→ Problem to work on: Copy each line of the following data that contains "side".
'''
/-! ### What sprites may change (R274, R275) -/

/-- What composing sprites of the set `covers` on row `y` may change: an entry that no sprite owns, which then shows an
opaque pixel of one of them, in front of what was opaque; and sprite-0 hit, over an opaque background entry. -/
structure SpritesOver (covers : Fin 64 → Prop) (y : Nat) (s t : State) : Prop where
  oam : t.ppu.oam = s.ppu.oam
  kept : ∀ p, (Memory.get Pixel.clear s.ppu.comp p).owner ≠ none ∨ p < y * 256 ∨ y * 256 + 256 ≤ p →
    Memory.get Pixel.clear t.ppu.comp p = Memory.get Pixel.clear s.ppu.comp p
  changed : ∀ p, Memory.get Pixel.clear t.ppu.comp p ≠ Memory.get Pixel.clear s.ppu.comp p →
    ∃ i, covers i ∧ (Memory.get Pixel.clear t.ppu.comp p).owner = some i ∧
      (Memory.get Pixel.clear t.ppu.comp p).opacity ≠ 0 ∧
      ((Memory.get Pixel.clear s.ppu.comp p).opacity ≠ 0 → (oamField i 2 s).getLsbD 5 = false)
  hit : t.ppu.status.getLsbD 6 = true → s.ppu.status.getLsbD 6 = true ∨
    covers 0 ∧ ∃ x < 256, (Memory.get Pixel.clear s.ppu.comp (y * 256 + x)).owner = none ∧
      (Memory.get Pixel.clear s.ppu.comp (y * 256 + x)).opacity ≠ 0

section
variable {covers : Fin 64 → Prop} {y : Nat} {s t u : State}

theorem SpritesOver.refl (s : State) : SpritesOver covers y s s :=
  ⟨rfl, fun _ _ => rfl, fun _ h => absurd rfl h, .inl⟩

theorem SpritesOver.trans (h : SpritesOver covers y s t) (k : SpritesOver covers y t u) : SpritesOver covers y s u := by
  have firstWins {p : Nat} (hp : Memory.get Pixel.clear t.ppu.comp p ≠ Memory.get Pixel.clear s.ppu.comp p) :
      Memory.get Pixel.clear u.ppu.comp p = Memory.get Pixel.clear t.ppu.comp p := by
    obtain ⟨i, -, howner, -⟩ := h.changed p hp
    exact k.kept p (.inl (by rw [howner]; exact Option.some_ne_none i))
  refine ⟨k.oam.trans h.oam, fun p hp => ?kept, fun p hp => ?changed, fun hhit => ?hit⟩
  case kept =>
    have hst := h.kept p hp
    rw [← hst] at hp
    exact (k.kept p hp).trans hst
  case changed =>
    by_cases hst : Memory.get Pixel.clear t.ppu.comp p = Memory.get Pixel.clear s.ppu.comp p
    · rw [← hst] at hp
      obtain ⟨i, hi, howner, hopaque, hfront⟩ := k.changed p hp
      refine ⟨i, hi, howner, hopaque, fun ho => ?_⟩
      rw [← hst] at ho
      rw [oamField, ← h.oam]
      exact hfront ho
    · rw [firstWins hst]
      exact h.changed p hst
  case hit =>
    rcases k.hit hhit with hs | ⟨h0, x, hx, howner, hopaque⟩
    · exact h.hit hs
    · have hst : Memory.get Pixel.clear t.ppu.comp (y * 256 + x) = Memory.get Pixel.clear s.ppu.comp (y * 256 + x) := by
        by_contra hne
        obtain ⟨i, -, hi, -⟩ := h.changed _ hne
        exact Option.some_ne_none i (hi.symm.trans howner)
      rw [hst] at howner hopaque
      exact .inr ⟨h0, x, hx, howner, hopaque⟩
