/-- A timed change on its way to the field die: operation 1 new, 2 replace, 3 withdraw (R347). -/
structure Change where
  op : BitVec 2
  id : BitVec 4
  half : Bool
  mask : BitVec 16
  values : BitVec 16
  stamp : Nat
  /-- it takes the start of the frame that carries it as its stamp (R242, `LATE_FIRE`) -/
  atFrame : Bool := false
  /-- the tag of its delivery (R31) -/
  tag : TagSt := .no
  deriving DecidableEq, Repr

/-- A down frame (R346, R347). -/
structure DownFrame where
  type : DownType
  seq : BitVec 4
  time : Nat
  values : Word := 0
  mask : Word := 0
  duty : Option (BitVec 5 × BitVec 16) := none
  change : Option Change := none
  /-- CONFIG: channel, `FLD_CHn`, `FLD_PWMn`, `FLD_CFG` -/
  cfg : Option (BitVec 5 × Word × Word × Word) := none
  deriving DecidableEq, Repr

/-- A down frame on the wire, with the count of the field die at its start (R351). -/
structure Flight where
  frame : DownFrame
  at_ : Nat
  deriving DecidableEq, Repr

/-- An up frame (R348). -/
structure UpFrame where
  seq : BitVec 4 := 0
  vf : BitVec 4 := 0
  hot : Bool := false
  pending : BitVec 16 := 0
  input : Word := 0
  readback : Word := 0
  edge : Word := 0
  fault : Word := 0
  expired : Word := 0
  repCh : Byte := 0
  repKind : Byte := 0
  deriving DecidableEq, Repr

/-- A channel of the field die (R353-R363). -/
structure Chan where
  /-- the configuration received, with its hold limit in ms, not yet in effect; and the one in effect -/
  newCfg : Option (Word × Word × Option Nat) := none
  cfg : Word := 0
  pwm : Word := 0
  hold : Option Nat := none
  active : Bool := false
  /-- presented value -/
  value : Bool := false
  /-- the duty in effect, the duty that takes its place, and the start of the period from which it does (R356) -/
  duty : BitVec 16 := 0
  dutyNew : BitVec 16 := 0
  dutyAt : Nat := 0
  /-- the start of the first PWM period (R356) -/
  pwmAt : Nat := 0
  /-- a PWM channel at a safe value of 1: the driver is on continuously (R356) -/
  cont : Bool := false
  /-- the driver is enabled; and the last instant at which it was switched (R358) -/
  driver : Bool := false
  swAt : Nat := 0
  /-- it holds its safe value after a SAFE frame until the next timed change (R355) -/
  safeHeld : Bool := false
  input : Bool := false
  /-- the instant of the last accepted change of the input (R357) -/
  inAt : Nat := 0
  edge : Bool := false
  readback : Bool := false
  retired : Bool := false
  /-- kind 1 to 4 of a fault that keeps its driver off; 0 none. The loss of VF is a state of its group (R358) -/
  fault : Byte := 0
  faultAt : Nat := 0
  lastKind : Byte := 0
  strikes : List Nat := []
  expired : Bool := false
  /-- a dark test runs, begun at that instant -/
  test : Option Nat := none
  testReq : Bool := false
  deriving DecidableEq, Repr

/-- What happened on the field die and the logic side has still to learn with an up frame (R23, R355, R358, R360): a fault of a
channel with its kind and its strikes, a retirement, a change applied late. -/
inductive News where
  | fault (ch : Nat) (kind : Byte) (strikes : Nat)
  | retired (ch : Nat) (kind : Byte)
  | late (channels : Word) (stamp at_ : Nat)
  deriving DecidableEq, Repr

/-- The up frame that answers a down frame, with the count of the field die at the start of that down frame; none where
the die discarded it (R349, R351). With it goes what the logic side learns of the channels (R23). -/
structure Answer where
  frame : Option UpFrame
  at_ : Nat
  view : Tab Chan := []
  news : List News := []
  deriving DecidableEq, Repr

/-- The bridge logic side and the field die (R346-R367). -/
structure Field where
  /-- down frames on the wire, in order -/
  wire : List Flight := []
  /-- up frames on their way back, in order -/
  answers : List Answer := []
  downSeq : BitVec 4 := 0
  /-- a start fell due while a frame was on the wire -/
  startDue : Bool := false
  /-- the channels of a SAFE frame that is due -/
  safeDue : Option Word := none
  /-- the tag of that SAFE frame (R32) -/
  safeTag : TagSt := .no
  cfgDue : List Nat := []
  relDue : Word := 0
  changeQ : List Change := []
  /-- the last duty sent for each channel since its configuration -/
  dutySent : Tab (Option (BitVec 16)) := []
  /-- channels readmitted, which the next valid frame tells the field die (R23, R360) -/
  readmits : Word := 0
  /-- logic side: the stream -/
  valid : Bool := false
  goodRun : Nat := 0
  lastUpSeq : Option (BitVec 4) := none
  lastUpAt : Nat := 0
  lostAt : Nat := 0
  losses : BitVec 16 := 0
  errs : Word := 0
  lastUp : Option UpFrame := none
  /-- the channels as the latest valid up frame showed them (R23, R365) -/
  view : Tab Chan := []
  check : Word := 0
  /-- instant of the last restoration of the stream (R352, R363) -/
  restoredAt : Nat := 0
  /-- field die -/
  chans : Tab Chan := []
  timed : List Change := []
  /-- the field die's own count of ns, and its value at the end of the last valid down frame -/
  dieNs : Nat := 0
  dieLastEnd : Nat := 0
  /-- the time counter of the field die at that end (R351) -/
  dieTime : Nat := 0
  /-- the last valid down frame that drives the channels was IDLE, or there was none: every channel is de-energised
  (R57, R361) -/
  idle : Bool := true
  dieSeq : Option (BitVec 4) := none
  silent : Bool := false
  vfLost : BitVec 4 := 0
  /-- `FLD_CFG` as received and not yet in effect, and as in effect (R361) -/
  newFldCfg : Option Word := none
  fldCfg : Word := 0
  news : List News := []
  rep : Byte × Byte := (0, 0)
  deriving DecidableEq, Repr

/-! ## CAN ports -/

/-- A frame of a transmit queue (R375). -/
structure TxFrame where
  frame : CanFrame
  oneShot : Bool
  echo : Bool
  task : Nat
  key : Word
  /-- an abort reached it on the bus: how many other frames that abort removed (R376) -/
  aborted : Option Nat := none
  /-- the SOF instant of its attempt -/
  sof : Nat := 0
  /-- its place in the order in which frames were queued (R376) -/
  pos : Nat := 0
  /-- a transition removed the frames of its task while it was on the bus: no further attempt (R377) -/
  last : Bool := false
  deriving DecidableEq, Repr

/-- A CAN channel (R368-R383). -/
structure CanCh where
  /-- 0 off, 1 error-active, 2 error-passive, 3 bus-off, 4 recovering (R381); retirement is `retired` -/
  err : BitVec 3 := 1
  retired : Bool := false
  tec : BitVec 9 := 0
  recv : Byte := 0
  strikes : List Nat := []
  queue : List TxFrame := []
  onBus : Option TxFrame := none
  /-- the place of the next frame that is queued -/
  nextPos : Nat := 0
  seq : BitVec 16 := 1
  rxCount : Word := 0
  txCount : Word := 0
  errFrames : BitVec 16 := 0
  busOffs : BitVec 16 := 0
  peak : Nat := 0
  busOffAt : Nat := 0
  deriving DecidableEq, Repr

/-- The CAN ports. -/
structure Cans where
  chs : Tab CanCh := []
  check : Word := 0
  deriving DecidableEq, Repr

/-! ## Host slots and packages -/

/-- The role of a slot (R384, R387). -/
inductive HRole where
  | observer | operator | owner
  deriving DecidableEq, Repr

/-- The slot map at reset: the vectors of the MSI-X table are masked (R385, R387; PRESUMED, the PCI Express standard,
log entry 23). -/
def msixMasked : Mem := (List.range 8).map fun k => (0x200C + 16 * k, 1)

/-- A host slot (R384-R393, R398, R399). -/
structure Slot where
  /-- bound front end code; none when unbound -/
  front : Option Nat := none
  base : HRole := .observer
  role : HRole := .observer
  cmdTail : Nat := 0
  cmdHead : Nat := 0
  cplTail : Nat := 0
  cplHead : Nat := 0
  notify : Word := 0
  mask : BitVec 4 := 0
  pend : BitVec 4 := 0
  /-- operating-time stamp at which `NOTIFY` and `IRQ_PEND` bits were last set, and the bits set at it (R13) -/
  notifySet : Nat × Word := (0, 0)
  pendSet : Nat × BitVec 4 := (0, 0)
  qerr : Bool := false
  /-- completion entries that wait for space in the completion queue -/
  owed : List (List Byte) := []
  /-- command queue, completion queue, MSI-X table and transfer window, by offset -/
  map : Mem := msixMasked
  /-- the MSI-X pending bits -/
  pba : BitVec 4 := 0
  /-- the long command that runs (R389) -/
  long : Option (BitVec 16) := none
  /-- the nonce: draw number and operating-time stamp -/
  nonce : Option (Nat × Nat) := none
  /-- operating-time stamps of failed proofs -/
  fails : List Nat := []
  /-- operating-time stamp at which the lease was last restarted -/
  leaseAt : Nat := 0
  key : Nat := 0
  /-- the command at the head of the queue waits for a tag (R32) -/
  tagWait : Bool := false
  pcieUp : Bool := false
  msixOn : Bool := false
  qspiAt : Option Nat := none
  deriving DecidableEq, Repr

/-- What a started command waits for before it writes its completion. -/
inductive WaitFor where
  | sysRecord (id : BitVec 16)
  | station (key : Nat)
  | exchange
  | plan
  | install
  | erase
  deriving DecidableEq, Repr

/-- A started command whose completion is still to be written (R389). -/
structure Wait where
  slot : Nat
  cid : BitVec 16
  op : Byte
  for_ : WaitFor
  val0 : Word := 0
  /-- no reset of the slot has discarded its completion (R393) -/
  live : Bool := true
  /-- the event that the commit of the record it waits for records: its code and its items as (bytes, value);
  code 0: none -/
  ev : Nat := 0
  items : List (Nat × Nat) := []
  deriving DecidableEq, Repr

/-- The host slots. -/
structure Hosts where
  slots : Tab Slot := []
  waits : List Wait := []
  /-- host commands are not taken: an install pauses the service core (R478) -/
  paused : Bool := false
  deriving DecidableEq, Repr

/-- A record of the LAYOUT section of a package (R400). -/
structure Layout where
  base : Nat
  end_ : Nat
  hash : Word
  readers : BitVec 64
  deriving DecidableEq, Repr

/-- The parts of a package header that the device keeps (R400). -/
structure Header where
  testPermit : Bool
  online : Bool
  words : Nat
  base : Nat
  entry : BitVec 21
  lane : Nat
  version : Word
  layout : List Layout
  deriving DecidableEq, Repr

/-- A plan of an online exchange (R407, R408). -/
structure Plan where
  id : BitVec 16
  pause : Nat
  coord : List Nat
  cfg : Tab Word
  mem : Mem
  check : Word
  /-- the new package, and its slot (true: B) -/
  hdr : Header
  slotB : Bool
  /-- it was refused with reason 8: it waits for the confirmation of its slot, and no exchange runs it (R426) -/
  unconfirmed : Bool := false
  deriving DecidableEq, Repr

/-- The online exchange (R406-R413). -/
structure Exch where
  plan : Option Plan := none
  nextId : BitVec 16 := 1
  /-- a staged run is under way: its configuration and its staging store -/
  staged : Option (Tab Word × Mem) := none
  stagedLane : Nat := 0
  /-- the accepted exchange and its epoch -/
  run : Option (Plan × Nat) := none
  epochPassed : Bool := false
  switchAt : Option Nat := none
  longestHold : Nat := 0
  deriving DecidableEq, Repr

/-- The open load of a package (R404). -/
structure Load where
  slotB : Bool
  len : Nat
  /-- `PKG_CLOSE` has verified it: `VERSION` and key index; the write of LOADED is under way -/
  closing : Option (Word × Byte) := none
  deriving DecidableEq, Repr

/-- Package slots, keys and the online exchange. -/
structure Pkg where
  /-- the active slot: false A, true B -/
  active : Bool := false
  stA : BitVec 3 := 0
  stB : BitVec 3 := 0
  verA : Word := 0
  verB : Word := 0
  keyA : Byte := 0
  keyB : Byte := 0
  keys : Tab (Option (List Byte)) := []
  load : Option Load := none
  hdr : Option Header := none
  exch : Exch := {}
  deriving DecidableEq, Repr

/-! ## Safety -/

/-- The safety record and the safety check values (R424-R433, R443). -/
structure Safe where
  /-- salt and derived key -/
  password : Option (List Byte × List Byte) := none
  confA : Option Word := none
  confB : Option Word := none
  /-- end of the lockout in operating seconds; 0: none -/
  lockEnd : Word := 0
  fails : List Word := []
  logCount : Word := 0
  /-- the 16 log entries of 32 bytes, by index -/
  log : Tab (List Byte) := []
  schk : Word := 0
  check : Word := 0
  staged : Word := 0
  deriving DecidableEq, Repr

/-! ## Parameter store and recorder -/

/-- One copy of a two-copy record (R439). -/
structure NvCopy where
  valid : Bool := false
  blank : Bool := true
  seq : Word := 0
  data : List Byte := []
  deriving DecidableEq, Repr
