/-- A retained entry is the current version of a line. -/
def holdsNow (s : State) (line : Nat) (r : Retained) : Bool := r.line == line && r.ver == lineStamp s line

/-- The version of a line that a commit replaces becomes a retained version if an open instance needs it; one that the fret
engine holds already is needed as well (R204). -/
def retainLine (by_ : Option Nat) (s : State) (line : Nat) : State :=
  let need := needersOf s line by_
  let owner := match ownerOf s.cfg (64 * line) with | some o => o | none => 0xFF
  let kept (r : Retained) : Bool := holdsNow s line r && r.owner == fretOwner
  s.onCan fun c =>
    { c with
      retained := (if need.isEmpty then c.retained
        else if c.retained.any kept then c.retained.map fun r => if kept r then { r with need := need } else r
        else c.retained ++ [{ line := line, owner := owner, data := c.mem.line line, need := need, rows := [], ver := lineStamp s line }])
      stamp := tabSet 0 line s.now c.stamp }

/-- The fret engine holds the current version of a line for a row: one pool line for all rows that hold it (R245). -/
def holdLine (id : BitVec 16) (s : State) (line : Nat) : State :=
  let kept (r : Retained) : Bool := holdsNow s line r && r.owner == fretOwner
  notePool (s.onCan fun c => { c with
    retained := if c.retained.any kept then c.retained.map fun r => if kept r then { r with rows := r.rows ++ [id] } else r
      else c.retained ++ [{ line := line, owner := fretOwner, data := c.mem.line line, need := [], rows := [id], ver := lineStamp s line }] })

/-- The lines that a list of bytes touches, ascending. -/
def linesOf (b : List (Nat × Byte)) : List Nat := (b.map fun e => e.1 / 64).eraseDups

/-- Bytes become the current version at this instant (R33, R175, R204). The lines of a task's write set that `by_` names are
still allocated: its instance notes the pool when it ends (R218). -/
def publish (s : State) (by_ : Option Nat) (b : List (Nat × Byte)) : State :=
  let s := (linesOf b).foldl (retainLine by_) s
  let s := s.onCan fun c => { c with mem := putAll c.mem b }
  let s := s.onSeq fun q => { q with insts := q.insts.map fun e => (e.1, e.2.map (Inst.sees s b)) }
  s.when by_.isNone notePool

/-! ## Canopy errors -/

/-- `CAN_LAST_ERR` for a word of an area (R218). -/
def areaErr (ue : Bool) (finder a : Nat) : Word :=
  match areaOf a with
  | some x => put (b2n ue) 31 1 ||| put finder 28 3 ||| put x.code 24 4 ||| put ((a - x.base) / 4 * 4) 0 22
  | none => 0

/-- `CAN_LAST_ERR` for a word of the shadow pool: which pool line holds it is not stated, so its offset is a
free value (R218). -/
def poolErr (s : State) (ue : Bool) (finder a : Nat) : Word :=
  put (b2n ue) 31 1 ||| put finder 28 3 ||| put 0xA 24 4
    ||| put (((Config.freeWord s.free).toNat % 32768) * 64 + a % 64 / 4 * 4) 0 22

/-- `CAN_LAST_ERR` of an error. -/
def errWord (s : State) (loc : ErrLoc) (ue : Bool) (finder a : Nat) : Word :=
  match loc with
  | .area => areaErr ue finder a
  | _ => poolErr s ue finder a

/-- A corrected Canopy word: counted and recorded (R215). -/
def canCorrected (s : State) (loc : ErrLoc) (finder a : Nat) : State :=
  let w := errWord s loc false finder a
  let s := (s.onCan fun c => { c with ceCount := satInc c.ceCount, lastErr := w }).drawn
  record s 0x0301 [.b4 w.toNat, .b4 s.can.ceCount.toNat]

/-- The bytes of the word that holds `a`. -/
def wordCells (a : Nat) (w : Word) : List (Nat × Byte) :=
  (List.range 4).map fun j => (a / 4 * 4 + j, byteAt (leBytes 4 w.toNat) j)

/-- The snapshots of the instances that `sel` names read a word as `w`. -/
def snapWord (s : State) (a : Nat) (w : Word) (sel : Nat → Inst → Bool) : State :=
  s.onSeq fun q => { q with insts := q.insts.map fun e => (e.1, e.2.map fun i =>
    if sel e.1 i then { i with snap := putAll i.snap (wordCells a w) } else i) }

/-- The word at `a` of a line. -/
def wordPut (a : Nat) (w : Word) (d : BitVec 512) : BitVec 512 :=
  (wordCells a w).foldl (fun d x => lineSet d (x.1 % 64) x.2) d

/-- The word at `a` of a copy's shadow line. -/
def Copy.shadowWord (c : Copy) (a : Nat) (w : Word) : Copy :=
  { c with shadow := tabMod none (a / 64) (fun l => l.map fun x => { x with data := wordPut a w x.data }) c.shadow }

/-- A retained version of the line of `a`. -/
def isVersion (a ver : Nat) (r : Retained) : Bool := r.line == a / 64 && r.ver == ver

/-- A retained version of the line of `a` changed by `f`. -/
def modVersion (s : State) (a ver : Nat) (f : Retained → Retained) : State :=
  s.onCan fun c => { c with retained := c.retained.map fun r => cond (isVersion a ver r) (f r) r }

/-- The open copies that read the word at a place read it as `w` from now on (R72, R215). -/
def locWord (s : State) (loc : ErrLoc) (a : Nat) (w : Word) : State :=
  match loc with
  | .area =>
    let s := match s.copy 256 with | some c => s.setCopy 256 (some (c.shadowWord a w)) | none => s
    snapWord s a w fun _ i => decide (tabGet 0 s.can.stamp (a / 64) ≤ i.rel)
  | .shadow k => match s.copy k with | some c => s.setCopy k (some (c.shadowWord a w)) | none => s
  | .retained v =>
    let need := (s.can.retained.filter (isVersion a v)).flatMap fun r => r.need
    let s := modVersion s a v fun r => { r with data := wordPut a w r.data }
    snapWord s a w fun t _ => need.contains t

/-- A word joins a list of unrepaired words, once. -/
def addUe (a : Nat) (w : Word) (l : List (Nat × Word)) : List (Nat × Word) :=
  if l.any fun x => x.1 == a / 4 * 4 then l else l ++ [(a / 4 * 4, w)]

/-- An uncorrectable Canopy word: counted, recorded and held as unrepaired (R217), without the reaction of R49. -/
def canUncorrected (s : State) (loc : ErrLoc) (finder a : Nat) : State :=
  let w := errWord s loc true finder a
  let s := (s.onCan fun c => { c with ueCount := satInc c.ueCount, lastErr := w }).drawn
  let owner := match ownerOf s.cfg a with | some o => o | none => 0xFF
  let task := match loc with | .shadow k => k / 4 | _ => 0xFF
  let s := record s 0x0302 ([.b4 w.toNat, .b1 owner, .b1 task] ++ (match loc with | .area => [] | _ => [.b4 (a / 64 * 64)]))
  let s := match loc with
    | .area => s.onCan fun c => { c with
        bad := if c.bad.contains (a / 4 * 4) then c.bad else c.bad ++ [a / 4 * 4]
        finders := tabSet 0 (a / 4 * 4) finder c.finders }
    | .shadow k => match s.copy k with
      | some c => s.setCopy k (some { c with ueWords := addUe a w c.ueWords })
      | none => s
    | .retained v => modVersion s a v fun r => { r with ue := addUe a w r.ue }
  locWord s loc a 0

/-- Three or more wrong bits in a word that are not found as an uncorrectable error: corrected to a wrong value, and
counted, or not found at all. The device acts on the word as it has found it, which is a free value (R215). -/
def canWrong (s : State) (loc : ErrLoc) (finder a : Nat) (counted : Bool) : State :=
  let w := Config.freeWord s.free
  let s := s.drawn.when counted fun s => canCorrected s loc finder a
  let s := match loc with
    | .area => s.onCan fun c => { c with mem := putAll c.mem (wordCells a w) }
    | _ => s
  locWord s loc a w

/-- Words of a range are repaired by a full rewrite (R217). -/
def canRepair (s : State) (has : Nat → Bool) : State :=
  (s.can.bad.filter has).foldl (fun s a =>
    let w := areaErr true (tabGet 0 s.can.finders a) a
    let s := s.onCan fun c => { c with bad := c.bad.filter (· != a), finders := tabSet 0 a 0 c.finders }
    record s 0x0303 [.b4 w.toNat, .b4 s.ueOpen]) s

/-- The bytes hold every byte of the word at `a`. -/
def wholeWord (b : List (Nat × Byte)) (a : Nat) : Bool := (List.range 4).all fun k => b.any fun x => x.1 == a + k

/-- A write set of the loop engine or of a host slot commits: a word that it writes in full is repaired (R33, R217). -/
def publishWhole (s : State) (b : List (Nat × Byte)) : State := canRepair (publish s none b) (wholeWord b)

/-- The device writes input words: a group, or the bridge, repairs each word that it writes to (R217). -/
def publishInputs (s : State) (b : List (Nat × Byte)) : State :=
  canRepair (publish s none b) fun a => b.any fun x => x.1 / 4 * 4 == a

end Sys2Proof.Machine
end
'''
→ Answer to this task:
/-- What happened on the field die and the logic side has still to learn with an up frame (R23, R355, R358, R360): a fault of a
the die discarded it (R349, R351). With it goes what the logic side learns of the channels (R23). -/
/-- The bridge logic side and the field die (R346-R367). -/
  /-- logic side: the stream -/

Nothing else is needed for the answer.